For Democrats, it was a moment of truth. For Republicans, it was “fake news.” 

Among some members of the crypto commentariat, there was a very different reaction to The New York Times’ recent scoop on Donald Trump’s tax returns – a bombshell story to kick off a week of even bigger bombshells about the now COVID-afflicted U.S. President. Rather than challenge the story, they challenged the response to it. 

The CEO of cryptocurrency exchange Kraken, Jesse Powell, said it was “fake outrage” and defended citizens’ rights to minimize the state’s incursions into their private property with “legit deductions.” National Football League star and prominent bitcoiner Russell Okung said “Focusing on Trump’s tax returns feels so …trivial.” And the popular Twitter handle of @DrBitcoinMD suggested the best response would be to abolish the Internal Revenue Service and end taxation altogether

With eyes wide open to the inevitable Crypto Twitter backlash, let me say these libertarian-inclined takes are wrong-headed. The outcry over a person of such power and privilege paying less to help fund our government than pretty much every other American is not just understandable; it’s a catalyst for badly needed change in the very economic system that the crypto community rightly rails against. 

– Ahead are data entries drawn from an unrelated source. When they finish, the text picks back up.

-- ==== Sys2Proof/Safety.lean ====
section
/-! DEFINITION. What a safe run of the block is, in the terms the statements use: the invariants the rules ask a model to prove,
the agents and what each may write (`10_state.md` rules R20 to R22), and the promises of the environment
(`47_system_operations.md` rule R357, `70_reset_and_hazards.md` rules R425 to R435), which the block does not record. -/

namespace Sys2Proof.Machine

/-! ### Invariants -/

/-- The ranges of the published and of the staged drive registers and of the duty cycle in the snapshot (rules R27, R34, R341, R344), and
the invariants of DutyCycleState (rules R28, R209). -/
abbrev DriveInv (s : State) : Prop :=
  (s.drive.duty.toNat ≤ s.par.dutyMax ∧ s.drive.fwAngle.toNat ≤ s.par.fwMax
    ∧ (0 < s.drive.fwAngle.toNat → s.drive.duty.toNat = s.par.dutyMax))
  ∧ (s.drive.dutyTarget.toNat ≤ s.par.dutyMax ∧ s.drive.iTarget.toNat ≤ s.par.iAdcMax
    ∧ (s.drive.iTarget.toNat = 0 → s.drive.dutyTarget.toNat = 0)
    ∧ s.par.rampUpMin ≤ s.drive.rampUpPeriod.toNat ∧ s.par.rampDownMin ≤ s.drive.rampDownPeriod.toNat)
  ∧ (s.drive.rampUpCnt.toNat ≤ 254 ∧ s.drive.rampDownCnt.toNat ≤ 254)
  ∧ (s.pend.dutyTarget.toNat ≤ s.par.dutyMax ∧ s.pend.iTarget.toNat ≤ s.par.iAdcMax
    ∧ (s.pend.iTarget.toNat = 0 → s.pend.dutyTarget.toNat = 0)
    ∧ s.par.rampUpMin ≤ s.pend.rampUpPeriod.toNat ∧ s.par.rampDownMin ≤ s.pend.rampDownPeriod.toNat)
  ∧ s.snap.duty.toNat ≤ s.par.dutyMax

/-- The range of the compare values (rules R25, R164), and of the three values on their way to them. -/
abbrev OutputInv (s : State) : Prop :=
  (s.out.cmpA.toNat ≤ 2 * s.par.pwmMid ∧ s.out.cmpB.toNat ≤ 2 * s.par.pwmMid ∧ s.out.cmpC.toNat ≤ 2 * s.par.pwmMid)
  ∧ (s.work.newA.toNat ≤ 2 * s.par.pwmMid ∧ s.work.newB.toNat ≤ 2 * s.par.pwmMid
    ∧ s.work.newC.toNat ≤ 2 * s.par.pwmMid)

/-- The rotor state (rules R24, R134, R137): the last accepted pattern is a valid one and its sector is the one held; the
interpolation has a reference; before the first accepted transition there is none. -/
abbrev RotorInv (s : State) : Prop :=
  s.rotor.hallLast ≠ 7
  ∧ (s.rotor.hallLast ≠ 0 → hallSector s.rotor.hallLast = some s.rotor.sector)
  ∧ (s.rotor.hallLast = 0 → s.rotor.revRefValid = false)
  ∧ (s.rotor.commMode = .interpolated → s.rotor.revRefValid = true)

/-- Cadence (rule R252 (iii)), wheel speed (rule R264), torque (rules R281 to R283, R289). -/
abbrev SensorInv (s : State) : Prop :=
  (s.cad.cadTicks.toNat ≠ 0 → s.cad.cadRef ≠ none)
  ∧ (s.whl.whlCounter.toNat ≤ s.par.whlTicksMax
    ∧ (s.whl.whlTicks.toNat ≠ 0 → s.par.whlTicksMin ≤ s.whl.whlTicks.toNat ∧ s.whl.whlTicks.toNat ≤ s.par.whlTicksMax)
    ∧ (s.whl.whlStarted = false → s.whl.whlCounter.toNat = 0 ∧ s.whl.whlTicks.toNat = 0))
  ∧ (s.tq.tqBootCnt.toNat ≤ s.par.tqZeroTicks
    ∧ (s.tq.tqBootCnt.toNat < s.par.tqZeroTicks → s.tq.tqDelta.toNat = 0 ∧ s.tq.torqueX100.toNat = 0)
    ∧ s.tq.tqDelta.toNat ≤ s.par.adcTMaxSample)

/-- The accumulators of the shift-based filters and the filtered values (rules R29, R184, R289, R360, R361), and the voltage samples
held. -/
abbrev FilterInv (s : State) : Prop :=
  (s.adc.ibatAcc.toNat ≤ s.par.adcIMaxSample * 2 ^ s.par.iShift ∧ s.adc.ibatFilt.toNat = s.adc.ibatAcc.toNat / 2 ^ s.par.iShift)
  ∧ (s.adc.vbatAcc.toNat ≤ s.par.adcVMaxSample * 2 ^ s.par.vShift ∧ s.adc.vbatFilt.toNat = s.adc.vbatAcc.toNat / 2 ^ s.par.vShift)
  ∧ (s.adc.vbatRaw.toNat ≤ s.par.adcVMaxSample ∧ s.snap.vbatRaw.toNat ≤ s.par.adcVMaxSample)
  ∧ s.tq.tqOffAcc.toNat ≤ s.par.adcTMaxSample * 2 ^ s.par.tqOffShift
  ∧ s.foc.focAcc.toNat ≤ 255 * 2 ^ s.par.focShift

/-- The records and the assist and fault state: what is loaded is legal (rules R40, R353, R354), a tick is open only with a configuration
(rules R355, R425), the ranges of the motor-blocked counters and the level they present (rules R385, R386), the range of the cruise
integral (rule R321). -/
abbrev SystemInv (s : State) : Prop :=
  ((s.asst.cfgValid = true → s.cfg.legal = true) ∧ s.cmdIn.legal = true ∧ s.cmd.legal = true)
  ∧ (s.asst.tickOpen = true → s.asst.cfgValid = true)
  ∧ (s.asst.mbCnt.toNat ≤ s.par.mbTicks ∧ s.asst.mbCooldown.toNat ≤ s.par.mbCooldownTicks
    ∧ (s.ctl.systemState = .motorBlocked ↔ s.asst.mbCooldown.toNat ≠ 0))
  ∧ (0 ≤ s.asst.cruiseIntegral.toInt ∧ s.asst.cruiseIntegral.toInt ≤ s.par.cruiseILimit)

/-! ### The targets of a tick -/

/-- Rule R345 (i) to (iv) and (vi), of a TICK_BEGIN from `s` to `t` with the optional-ADC sample `adcAux`. In (iv) the target that the
throttle meets is 0, so rule R328 overrides there exactly where the mapped sample is above 0; `cap` is the `i_cap` of rule R302, `f` is
`EFF.aux_function` (rule R41). -/
def StagedTargetsSafe (adcAux : U12) (s t : State) : Prop :=
  ∀ (f : AuxFunction) (cap : Nat),
    f = (if t.cmd.hasAuxFunction = true then t.cmd.auxFunction else t.cfg.auxFunction) →
    cap = min (min s.par.iAdcMax (if t.cmd.hasIMax = true then t.cmd.iMax.toNat else t.cfg.iMax.toNat))
      (if t.adc.vbatFilt.toNat = 0 then 0
       else (if t.cmd.hasPowerMax = true then t.cmd.powerMaxW.toNat else t.cfg.powerMaxW.toNat) * 1000000
          / (t.adc.vbatFilt.toNat * s.par.mvPerVstep * s.par.maPerIstep)) →
    t.pend.iTarget.toNat ≤ min s.par.iAdcMax (if t.cmd.hasIMax = true then t.cmd.iMax.toNat else t.cfg.iMax.toNat)
    ∧ (t.pend.iTarget.toNat = 0 → t.pend.dutyTarget.toNat = 0)
    ∧ (t.ctl.systemState ≠ .noError →
        t.pend.iTarget.toNat = 0 ∧ t.pend.dutyTarget.toNat = 0 ∧ t.pend.rampDownPeriod.toNat = s.par.rampDownMin)
    ∧ ((t.ctl.mode = .powerAssist ∨ (t.ctl.mode = .emtbAssist ∧ ∀ c, emtbRead s.par.emtbTable c 0 = 0)) →
        t.tq.tqDelta = 0 → s.cfg.iMinFloor = 0 →
        (t.snap.fwAngle.toNat ≤ s.par.fwBonusMinAngle ∨ ¬(t.cfg.fwEnabled = true ∧ t.cmd.flags.getLsbD 0 = true)) →
        (f = .throttle → linMap adcAux.toNat s.par.thrAdcMin s.par.thrAdcMax 0 cap = 0) →
        t.pend.iTarget.toNat = 0 ∧ t.pend.dutyTarget.toNat = 0)
    ∧ (f = .temperature → s.cfg.tempMax.toNat ≤ s.cfg.tempMin.toNat → t.pend.iTarget.toNat = 0)

/-- Rule R345 (v): of the target current before POST_PROCESS (`s`), after the branch of the optional-ADC function `f` (`u`) and after the
speed limit (`t`): the throttle never lowers it, the other limiters never raise it. -/
def LimitersSafe (f : AuxFunction) (s u t : State) : Prop :=
  (f = .throttle → s.work.tgt.i ≤ u.work.tgt.i) ∧ (f ≠ .throttle → u.work.tgt.i ≤ s.work.tgt.i)
  ∧ t.work.tgt.i ≤ u.work.tgt.i

/-! ### Agents and ownership -/

/-- The agents that execute steps (rule R20). -/
inductive Agent where
  | hall
  | pwm
  | main
  | env
deriving DecidableEq, Repr

/-- The priority order of rule R20, highest first; ENV has none of its own (rule R392). -/
def Agent.rank : Agent → Nat
  | .hall => 0
  | .pwm => 1
  | .main => 2
  | .env => 3

/-- The agent of an operation (rules R101, R103); a code-space row belongs to the operation that reads its code. The reserved rows
are nobody's. -/
def agentOf : Instr → Option Agent
  | .evReserved _ | .auxfReserved => none
  | .reset | .cfgLoad _ | .cmdRx _ => some .env
  | .hallEdge _ _ | .hallS0 _ | .hallS1 _ | .hallS2 _ | .hallS3 _ | .hallS4 _ | .hallS5 _ | .hallInv0 _ | .hallInv7 _ => some .hall
  | .pwmRising _ _ _ _ _ | .pwmFalling _ | .ibatFilter _ | .pinLatch _ _ | .cadStep _ | .whlStep _ | .rampStep
  | .stallCheck _ | .erpsDerive | .interp | .svmSynth | .cmpCommit
  | .pas00Same | .pas01Bwd | .pas02Fwd | .pas03Bwd | .pas10Fwd | .pas11Same | .pas12Bwd | .pas13Bwd
  | .pas20Bwd | .pas21Bwd | .pas22Same | .pas23Fwd | .pas30Bwd | .pas31Fwd | .pas32Bwd | .pas33Same
  | .cmodeBlocked | .cmodeInterpolated => some .pwm
  | .tickBegin _ _ | .tickEnd | .cmdLatch | .snapshot | .vbatFilter | .whlSpeed | .cadRpm | .tqAcquire _ | .faultDetect
  | .modePolicy | .postProcess _ | .globalCaps | .focUpdate | .telemetryStage _ | .publish | .pwmGate
  | .modeOff | .modePowerAssist | .modeEmtbAssist | .modeWalkAssist | .modeCruise | .modeMotorCalibration | .modeReserved _
  | .sysNoError | .sysMotorBlocked | .sysTorqueSensorFault | .sysCommLost
  | .auxfNone | .auxfThrottle _ | .auxfTemperature _ | .mtypeMotorA | .mtypeMotorB => some .main

/-- HALL owns RotorState without `erps` (rules R21, R23, R138): nothing else changes. -/
def hallKeeps (s t : State) : Prop :=
  t = { s with rotor := { t.rotor with erps := s.rotor.erps } }

/-- What PWM changes besides the locals of its step: its own registers (rules R23 to R31), and on a stall the four of rule R22 (a). -/
def pwmKeeps (s t : State) : Prop :=
  (t = { s with
      rotor := { s.rotor with
        erps := t.rotor.erps, commMode := t.rotor.commMode, revTicks := t.rotor.revTicks, revRefValid := t.rotor.revRefValid }
      out := { s.out with cmpA := t.out.cmpA, cmpB := t.out.cmpB, cmpC := t.out.cmpC }
      foc := { s.foc with focAngle := t.foc.focAngle }
      drive := { s.drive with
        duty := t.drive.duty, fwAngle := t.drive.fwAngle, rampUpCnt := t.drive.rampUpCnt, rampDownCnt := t.drive.rampDownCnt }
      adc := { s.adc with
        ibatAcc := t.adc.ibatAcc, ibatFilt := t.adc.ibatFilt, vbatRaw := t.adc.vbatRaw, brake := t.adc.brake }
      cad := { t.cad with cadStopMinAdj := s.cad.cadStopMinAdj, cadenceRpm := s.cad.cadenceRpm }
      whl := { t.whl with wheelSpeedX10 := s.whl.wheelSpeedX10 }
      work := t.work })
  ∧ ((t.rotor.commMode = s.rotor.commMode ∧ t.rotor.revTicks = s.rotor.revTicks
        ∧ t.rotor.revRefValid = s.rotor.revRefValid ∧ t.foc.focAngle = s.foc.focAngle)
      ∨ (t.rotor.commMode = .blocked ∧ t.rotor.revTicks.toNat = min s.par.revTicksInvalid 65535
        ∧ t.rotor.revRefValid = false ∧ t.foc.focAngle = 0))

/-- What MAIN changes besides the locals of its step: its own registers (rules R25 to R34, R37 to R39), and on a re-enable of the
output the four of rule R22 (b). -/
def mainKeeps (s t : State) : Prop :=
  (t = { s with
      out := { s.out with pwmEnabled := t.out.pwmEnabled, tlm := t.out.tlm }
      foc := t.foc
      drive := t.drive
      adc := { s.adc with vbatAcc := t.adc.vbatAcc, vbatFilt := t.adc.vbatFilt }
      cad := { s.cad with cadStopMinAdj := t.cad.cadStopMinAdj, cadenceRpm := t.cad.cadenceRpm }
      whl := { s.whl with wheelSpeedX10 := t.whl.wheelSpeedX10 }
      tq := t.tq
      asst := { t.asst with cfgValid := s.asst.cfgValid }
      ctl := t.ctl
      cmd := t.cmd
      snap := t.snap
      pend := t.pend
      work := t.work })
  ∧ ((t.drive.duty = s.drive.duty ∧ t.drive.fwAngle = s.drive.fwAngle ∧ t.drive.rampUpCnt = s.drive.rampUpCnt
        ∧ t.drive.rampDownCnt = s.drive.rampDownCnt)
      ∨ (s.out.pwmEnabled = false ∧ t.out.pwmEnabled = true ∧ t.drive.fwAngle = 0 ∧ t.drive.rampUpCnt = 0
        ∧ t.drive.rampDownCnt = 0 ∧ t.drive.duty.toNat = min s.par.dutyStartup 255))

/-- What ENV changes with CFG_LOAD and CMD_RX: the configuration, the mailbox, their flags, and the `has_` bits of the latched command
(rules R33, R39, R40, R353, R354). -/
def envKeeps (s t : State) : Prop :=
  t = { s with
    cfg := t.cfg
    cmdIn := t.cmdIn
    asst := { s.asst with cfgValid := t.asst.cfgValid, cmdPending := t.asst.cmdPending }
    cmd := { s.cmd with
      hasSpeedMax := t.cmd.hasSpeedMax, hasAuxFunction := t.cmd.hasAuxFunction, hasIMax := t.cmd.hasIMax,
      hasPowerMax := t.cmd.hasPowerMax, hasAccel := t.cmd.hasAccel } }

/-- What an agent may change, but for RESET, which 'writes everything' (rule R22 (c)). -/
def agentKeeps (a : Agent) (s t : State) : Prop :=
  match a with
  | .hall => hallKeeps s t
  | .pwm => pwmKeeps s t
  | .main => mainKeeps s t
  | .env => envKeeps s t

/-! ### The promises of the environment -/

/-- What the promises need to remember of a trace; none of it is state of the block (rule R35, log entry 7). Times are true,
unwrapped counts of the free-running counter (rule R432). -/
structure Env where
  /-- A CFG_LOAD since RESET (rule R425). -/
  loaded : Bool
  /-- The boot HALL_EDGE of rule R426 has been delivered. -/
  booted : Bool
  /-- The next PWM half is the rising one (rule R431). -/
  nextRising : Bool
  /-- Between the halves of a control tick (rule R434). -/
  inTick : Bool
  /-- The time of the last `tick` operand (rule R432). -/
  lastTime : Nat
  /-- The time of the last PWM_FALLING, or of the boot HALL_EDGE before the first (rule R433). -/
  lastFalling : Nat
deriving DecidableEq, Repr

/-- After RESET: 'may be delivered at any point of a trace, where it ends whatever was open' (rule R420). -/
def Env.afterReset (e : Env) : Env := { e with loaded := false, booted := false, nextRising := true, inTick := false }

/-- The event at the true time `time` keeps every promise of rule R357. A row of another format is no event. -/
def Env.admits (e : Env) (p : Params) (i : Instr) (time : Nat) : Bool :=
  i.wf p &&
    match i with
    | .reset => true
    | .cfgLoad _ => true
    | .cmdRx _ => e.loaded
    | .hallEdge t _ => e.loaded && decide (t = BitVec.ofNat 16 time ∧ e.lastTime ≤ time)
    | .pwmRising _ _ _ _ _ => e.booted && e.nextRising
    | .pwmFalling t =>
      e.booted && !e.nextRising
        && decide (t = BitVec.ofNat 16 time ∧ e.lastTime ≤ time ∧ time - e.lastFalling < 65536 - p.stallTicks)
    | .tickBegin _ _ => e.loaded && !e.inTick
    | .tickEnd => e.inTick
    | _ => false

/-- What is remembered after the event. -/
def Env.after (e : Env) (i : Instr) (time : Nat) : Env :=
  match i with
  | .reset => e.afterReset
  | .cfgLoad _ => { e with loaded := true }
  | .hallEdge _ _ => { e with booted := true, lastTime := time, lastFalling := if e.booted then e.lastFalling else time }
  | .pwmRising _ _ _ _ _ => { e with nextRising := false }
  | .pwmFalling _ => { e with nextRising := true, lastTime := time, lastFalling := time }
  | .tickBegin _ _ => { e with inTick := true }
  | .tickEnd => { e with inTick := false }
  | _ => e

/-- The block's two flags say what the promises remember. -/
abbrev Env.agrees (e : Env) (s : State) : Prop :=
  (e.loaded = s.asst.cfgValid ∧ e.inTick = s.asst.tickOpen)
  ∧ (e.inTick = true → e.loaded = true) ∧ (e.booted = true → e.loaded = true)

end Sys2Proof.Machine
end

Also, whether we like it or not, taxation – defined broadly as a means by which a community collectively redistributes resources toward defending its common interest – is vital to any governance system. And that includes blockchain governance systems. 

Think beyond the functional transaction of a government taking 20% of your paycheck to pay for roads, armies, courts and so forth. Instead, view a nation, or a blockchain’s user base, as a community that needs someone or something to set, enforce and interpret the rules by which its members engage in economic exchange. Without those rules, a community ceases to function, or even to exist. By extension, taxation is unavoidable.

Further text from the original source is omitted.